Use cor instead of acf function?

Question

I would like to have the same results using acf() function and cor() on a very easy ts. Unfortunately I am not able to. I thought that scalling factor should be $ (n-1)/n $, but it does not look like that. It look like the proper scaling factor is $ n-l/n $ where $ l $ is a lag. Can somebody help me and explain why it is like that?

tsExample <- c(1,2,1,2)
acf(tsExample, plot = FALSE)
cor(tsExample[1:4], tsExample[1:4])
cor(tsExample[2:4], tsExample[1:3])
cor(tsExample[3:4], tsExample[1:2])
cor(tsExample[4:4], tsExample[1:1])

cor(tsExample[1:4], tsExample[1:4])*(3/4)
cor(tsExample[2:4], tsExample[1:3])*(2/3)
cor(tsExample[3:4], tsExample[1:2])*(1/2)

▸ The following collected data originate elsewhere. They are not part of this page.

-- ==== Sys2Proof/Machine/State.lean ====
section
/-!
DEFINITION. The state of the block, whole and as plain data. Each field's docstring reads
`name in the manual | width | rule | value at reset`, with `MODEL` in place of a rule for a field that is the model's
own. A default value in a structure is the value at reset; `notes/assumptions/2.md` lists the values the spec does not
give. Families of like units are sparse tables (`Tbl`) whose unlisted members hold the structure's default.
-/

namespace Sys2Proof.Machine

/-- Why the machine stops with a fault. No command of this block stops: every access the manual calls wrong is
answered by the block itself (all ones and BAD_ACCESS, a status, an event). -/
inductive Fault where
  /-- R445: no rule of the manual holds while an absolute maximum rating is exceeded. Raised by no command, since
  none of the table's rows exceeds a rating; safe. -/
  | beyondRatings
  deriving DecidableEq, Repr

/-- Why a command has no meaning. -/
inductive Refusal where
  /-- Raised only by an arm of `exec` whose command has no meaning in this model yet; safe. -/
  | notModelled (mnemonic : String)
  /-- Raised by a write into an unlocked debug module (R413): the module's own behaviour is the RISC-V External Debug
  Support specification's and no rule of the manual states it; safe. -/
  | debugModule
  deriving DecidableEq, Repr

/-! ### Cores (chapters 03 to 07) -/

/-- CORE_STATE.STATE of R112. -/
inductive CoreRun where
  | quiescent
  | running
  | draining
  | faulted
  | offline
  deriving DecidableEq, Repr

/-- The state of an instruction bank (R108). -/
inductive BankState where
  | empty
  | loading
  | ready
  | failed
  deriving DecidableEq, Repr

/-- The kind of an accumulator bank (R124). -/
inductive AccKind where
  | none
  | fp32
  | int32
  | fp64
  deriving DecidableEq, Repr

/-- What the dispatcher waits for (R84, R111). -/
inductive Stall where
  | none
  /-- an SJMP has been placed and has not completed -/
  | jump
  /-- an END has been placed and has not completed -/
  | clauseEnd
  /-- a boundary has switched to a bank that is LOADING -/
  | bankLoad (bank entry : Nat)
  deriving DecidableEq, Repr

/-- A verb word with its extension, field by field as R87 to R89 lay it out. -/
structure Verb where
  opcode : Nat := 0
  after : Bool := false
  ext : Bool := false
  predEn : Bool := false
  predNeg : Bool := false
  pred : Nat := 0
  /-- bit 15 of the header, reserved -/
  reserved : Bool := false
  signal : Nat := 0
  scope : Nat := 0
  order : Nat := 0
  mode : Nat := 0
  dst : Nat := 0xFFFF
  srca : Nat := 0xFFFF
  srcb : Nat := 0xFFFF
  srcc : Nat := 0xFFFF
  imm : Nat := 0
  offsDst : Nat := 0
  offsA : Nat := 0
  offsB : Nat := 0
  offsC : Nat := 0
  xa : Nat := 0xFFFF
  xb : Nat := 0xFFFF
  ximm : Nat := 0
  deriving DecidableEq, Repr

/-- How far a placed verb has come. -/
inductive VerbPhase where
  /-- placed, not started -/
  | waiting
  /-- started; something it waits for is still to come -/
  | started
  /-- its own work is finished; its completion is not yet visible (R85) -/
  | done
  deriving DecidableEq, Repr

/-- How a verb's accesses through a noun are made: its space, whether its hint allocates, and whether they are ordered
accesses at the base die (R74, R176). -/
structure Path where
  space : Nat := 0
  alloc : Bool := true
  ordered : Bool := false
  order : Ordering := .ordered
  deriving DecidableEq, Repr

/-- Bits of a 128-byte line that a verb has still to write: the line's number in its space, the bits and which of them. -/
structure LineWrite where
  path : Path := {}
  line : Nat := 0
  value : Nat := 0
  mask : Nat := 0
  /-- it is written behind every line that is not last -/
  last : Bool := false
  deriving DecidableEq, Repr

/-- A noun descriptor, as R71 lays it out. -/
structure Noun where
  base : Nat := 0
  format : Nat := 0
  rank : Nat := 0
  layout : Nat := 0
  compress : Nat := 0
  scope : Nat := 0
  valid : Bool := false
  material : Bool := false
  readonly : Bool := false
  space : Nat := 0
  /-- FLAGS bits [7:5], reserved -/
  flagsReserved : Nat := 0
  padval : Nat := 0
  planes : Nat := 0
  /-- EXTENT0 to EXTENT5 -/
  extents : List Nat := [0, 0, 0, 0, 0, 0]
  /-- LO0, HI0, LO1, HI1, LO2, HI2 -/
  pads : List Nat := [0, 0, 0, 0, 0, 0]
  /-- STRIDE0 to STRIDE5 -/
  strides : List Int := [0, 0, 0, 0, 0, 0]
  deriving DecidableEq, Repr

/-- A verb in a queue. -/
structure QEntry where
  verb : Verb := {}
  /-- index of its first word in its bank -/
  word : Nat := 0
  bank : Nat := 0
  phase : VerbPhase := .waiting
  /-- 1 once it has started with its predicate holding; DAK2: 1 more than the entries taken so far -/
  taken : Nat := 0
  /-- BIND: its RAW 0 index lay beyond the name table (R110) -/
  badName : Bool := false
  /-- consumer ports whose head slot the verb read with RELEASE set (R92) -/
  releases : List Nat := []
  /-- number the verb was placed under, unique in its core: what its writes and reads are known by -/
  id : Nat := 0
  /-- blocks of companion or peer memory it has asked for and not received -/
  asked : List Nat := []
  /-- blocks of peer memory it has received, by peer address key -/
  got : Tbl (List Byte) := []
  /-- old value an atomic performed for it returned -/
  old : Option Nat := none
  /-- it uses the compression codec (R281) -/
  codec : Bool := false
  /-- counters and predicates as it read them on reaching the head of its queue, once the core's have changed since (R90, R95, R99) -/
  latched : Option (Tbl Nat × Nat) := none
  /-- descriptors it decoded, by handle, once their entries have been rewritten since (R75, R76) -/
  nouns : Tbl Noun := []
  /-- lines of its sources read by earlier commands, by line and space, as numbers of 1,024 bits (R134, R165) -/
  loaded : Tbl Nat := []
  /-- what it has still to write (R173) -/
  todo : List LineWrite := []
  /-- its work is done but for what it has still to write -/
  worked : Bool := false
  /-- bytes it wrote while an earlier verb of its queue had not completed, by `Target.key` (R86) -/
  wrote : Tbl Nat := []
  /-- MDRAIN: banks that CLEAR sets to NONE once every result is written (R127, R134) -/
  clear : List Nat := []
  deriving DecidableEq, Repr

cor(tsExample[1:4], tsExample[1:4])*(4/4)
cor(tsExample[2:4], tsExample[1:3])*(3/4)
cor(tsExample[3:4], tsExample[1:2])*(2/4)

Answer 1

Because the autocorrelation in R is estimated using the wikipedia definition, which is to rephrase: $$\hat{R_k}=\frac{1}{N-k}\sum_{i=1}^{N-k}X'_tX'_{t+k}$$ where $X_t'$ refers to standardized form of $X_t$. This standardization is common, i.e. assumes a common mean and common deviation, $\mu,\sigma$.

Edit: @Nick_Cox 's comment is critical. Your array has the same mean/std for sub-arrays while using the cor method, e.g. Sample mean and std of X[1:3] and X[2:4] are the same. If it wasn't, this scaling wouldn't work.